-- ==== Sys2Proof/Syntax.lean ====
section
/-!
DEFINITION. Sys2Proof/Syntax.lean: the instruction set as data, one constructor of `Instr` for each
row of spec/opcode_table.json. A slot instruction carries its common head (R105) and the fields of
its operand format (R128, R130, R133, R134); a header control op carries the header's attributes
(R104) and its CTLARG (R135); an event of another agent carries what the event names.
-/
namespace Sys2Proof

/-- The slots of a bundle, in the order in which they take effect (R103, R108). -/
inductive Slot where
  | S | V0 | V1 | M | C0 | C1
  deriving DecidableEq, Repr

/-- The CLASS code of a slot (R105). -/
def Slot.num : Slot → Nat
  | .S => 0 | .V0 => 1 | .V1 => 2 | .M => 3 | .C0 => 4 | .C1 => 5

/-- The common head of a slot word (R105): the slot of its CLASS, producer distance, allocated tag,
waited tags, and predicate. -/
structure Head where
  slot : Slot
  pd : Nat
  atag : Nat
  w0 : Nat
  w1 : Nat
  pneg : Nat
  pidx : Nat
  deriving DecidableEq, Repr

/-- SR operands (R128). `r` is the reserved field. -/
structure SR where
  a : Nat
  b : Nat
  c : Nat
  d : Nat
  r : Nat
  deriving DecidableEq, Repr

/-- SI operands (R128). -/
structure SI where
  a : Nat
  b : Nat
  imm : Nat
  deriving DecidableEq, Repr

/-- SL operands (R128). -/
structure SL where
  a : Nat
  imm : Nat
  deriving DecidableEq, Repr

/-- SM operands (R128). `off` is the 14-bit code of OFF14. -/
structure SM where
  a : Nat
  k : Nat
  x : Nat
  off : Nat
  v : Nat
  w : Nat
  ext : Nat
  ty : Nat
  hint : Nat
  r : Nat
  deriving DecidableEq, Repr

/-- SB operands (R128). `cnt` is bits [38:24], the field A or CNT15. -/
structure SB where
  p : Nat
  pn : Nat
  l : Nat
  cnt : Nat
  tgt : Nat
  deriving DecidableEq, Repr

/-- VT operands (R130, R131). -/
structure VT where
  td : Nat
  ta : Nat
  tb : Nat
  tc : Nat
  mcls : Nat
  seg : Nat
  dist : Nat
  msel : Nat
  flags : Nat
  deriving DecidableEq, Repr

/-- MT operands (R133). -/
structure MT where
  x : Nat
  y : Nat
  z : Nat
  w : Nat
  zv : Nat
  wv : Nat
  acc : Nat
  plane : Nat
  r : Nat
  deriving DecidableEq, Repr

/-- CP operands (R134). -/
structure CP where
  t : Nat
  k : Nat
  x : Nat
  y : Nat
  off : Nat
  con : Nat
  pat : Nat
  r : Nat
  deriving DecidableEq, Repr

/-- Header attributes (R104). `present` and `sticky` are six-bit masks with S in bit 5 and C1 in
bit 0. -/
structure Attr where
  present : Nat
  sticky : Nat
  rep : Nat
  fix : Nat
  hw : Nat
  yld : Nat
  deriving DecidableEq, Repr

/-- What the code object header declares of one variant (R58, R125): entry word, scratchpad extent
in bytes, minimum L1 in units of 512 KiB, accumulators, energy class, and the cview mark (R414). -/
structure Variant where
  entry : Nat
  spad : Nat
  l1 : Nat
  acc : Nat
  energy : Nat
  cview : Bool
  deriving DecidableEq, Repr

/-- What a code object's header holds (R58, R125, R279): its variants and its descriptor table
(log entry 20). -/
structure CodeHdr where
  variants : List Variant
  tiles : List (BitVec 128)
  deriving DecidableEq, Repr

/-- The requester of a BAR access: the physical function or a virtual function (R314). -/
inductive Fn where
  | pf | vf (n : Nat)
  deriving DecidableEq, Repr

/-- The space that a host read reaches (R314): the management registers of a function, or a partition's device memory. -/
inductive Bar where
  | bar0 (fn : Fn) | bar2 (p : Nat)
  deriving DecidableEq, Repr

/-- The stores of R352 that a memory error names. -/
inductive Store where
  | l1 | l2 | scratchpad | accumulator | lpddr
  deriving DecidableEq, Repr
::::
● What you should do
All of the material should be duplicated exactly.

● Task solution
-- ==== Sys2Proof/Syntax.lean ====
section
/-!
DEFINITION. Sys2Proof/Syntax.lean: the instruction set as data, one constructor of `Instr` for each
row of spec/opcode_table.json. A slot instruction carries its common head (R105) and the fields of
its operand format (R128, R130, R133, R134); a header control op carries the header's attributes
(R104) and its CTLARG (R135); an event of another agent carries what the event names.
-/
namespace Sys2Proof

/-- The slots of a bundle, in the order in which they take effect (R103, R108). -/
inductive Slot where
  | S | V0 | V1 | M | C0 | C1
  deriving DecidableEq, Repr

/-- The CLASS code of a slot (R105). -/
def Slot.num : Slot → Nat
  | .S => 0 | .V0 => 1 | .V1 => 2 | .M => 3 | .C0 => 4 | .C1 => 5

/-- The common head of a slot word (R105): the slot of its CLASS, producer distance, allocated tag,
waited tags, and predicate. -/
structure Head where
  slot : Slot
  pd : Nat
  atag : Nat
  w0 : Nat
  w1 : Nat
  pneg : Nat
  pidx : Nat
  deriving DecidableEq, Repr

/-- SR operands (R128). `r` is the reserved field. -/
structure SR where
  a : Nat
  b : Nat
  c : Nat
  d : Nat
  r : Nat
  deriving DecidableEq, Repr

/-- SI operands (R128). -/
structure SI where
  a : Nat
  b : Nat
  imm : Nat
  deriving DecidableEq, Repr

/-- SL operands (R128). -/
structure SL where
  a : Nat
  imm : Nat
  deriving DecidableEq, Repr

/-- SM operands (R128). `off` is the 14-bit code of OFF14. -/
structure SM where
  a : Nat
  k : Nat
  x : Nat
  off : Nat
  v : Nat
  w : Nat
  ext : Nat
  ty : Nat
  hint : Nat
  r : Nat
  deriving DecidableEq, Repr

/-- SB operands (R128). `cnt` is bits [38:24], the field A or CNT15. -/
structure SB where
  p : Nat
  pn : Nat
  l : Nat
  cnt : Nat
  tgt : Nat
  deriving DecidableEq, Repr

/-- VT operands (R130, R131). -/
structure VT where
  td : Nat
  ta : Nat
  tb : Nat
  tc : Nat
  mcls : Nat
  seg : Nat
  dist : Nat
  msel : Nat
  flags : Nat
  deriving DecidableEq, Repr

/-- MT operands (R133). -/
structure MT where
  x : Nat
  y : Nat
  z : Nat
  w : Nat
  zv : Nat
  wv : Nat
  acc : Nat
  plane : Nat
  r : Nat
  deriving DecidableEq, Repr

/-- CP operands (R134). -/
structure CP where
  t : Nat
  k : Nat
  x : Nat
  y : Nat
  off : Nat
  con : Nat
  pat : Nat
  r : Nat
  deriving DecidableEq, Repr

/-- Header attributes (R104). `present` and `sticky` are six-bit masks with S in bit 5 and C1 in
bit 0. -/
structure Attr where
  present : Nat
  sticky : Nat
  rep : Nat
  fix : Nat
  hw : Nat
  yld : Nat
  deriving DecidableEq, Repr

/-- What the code object header declares of one variant (R58, R125): entry word, scratchpad extent
in bytes, minimum L1 in units of 512 KiB, accumulators, energy class, and the cview mark (R414). -/
structure Variant where
  entry : Nat
  spad : Nat
  l1 : Nat
  acc : Nat
  energy : Nat
  cview : Bool
  deriving DecidableEq, Repr

/-- What a code object's header holds (R58, R125, R279): its variants and its descriptor table
(log entry 20). -/
structure CodeHdr where
  variants : List Variant
  tiles : List (BitVec 128)
  deriving DecidableEq, Repr

/-- The requester of a BAR access: the physical function or a virtual function (R314). -/
inductive Fn where
  | pf | vf (n : Nat)
  deriving DecidableEq, Repr

/-- The space that a host read reaches (R314): the management registers of a function, or a partition's device memory. -/
inductive Bar where
  | bar0 (fn : Fn) | bar2 (p : Nat)
  deriving DecidableEq, Repr

/-- The stores of R352 that a memory error names. -/
inductive Store where
  | l1 | l2 | scratchpad | accumulator | lpddr
  deriving DecidableEq, Repr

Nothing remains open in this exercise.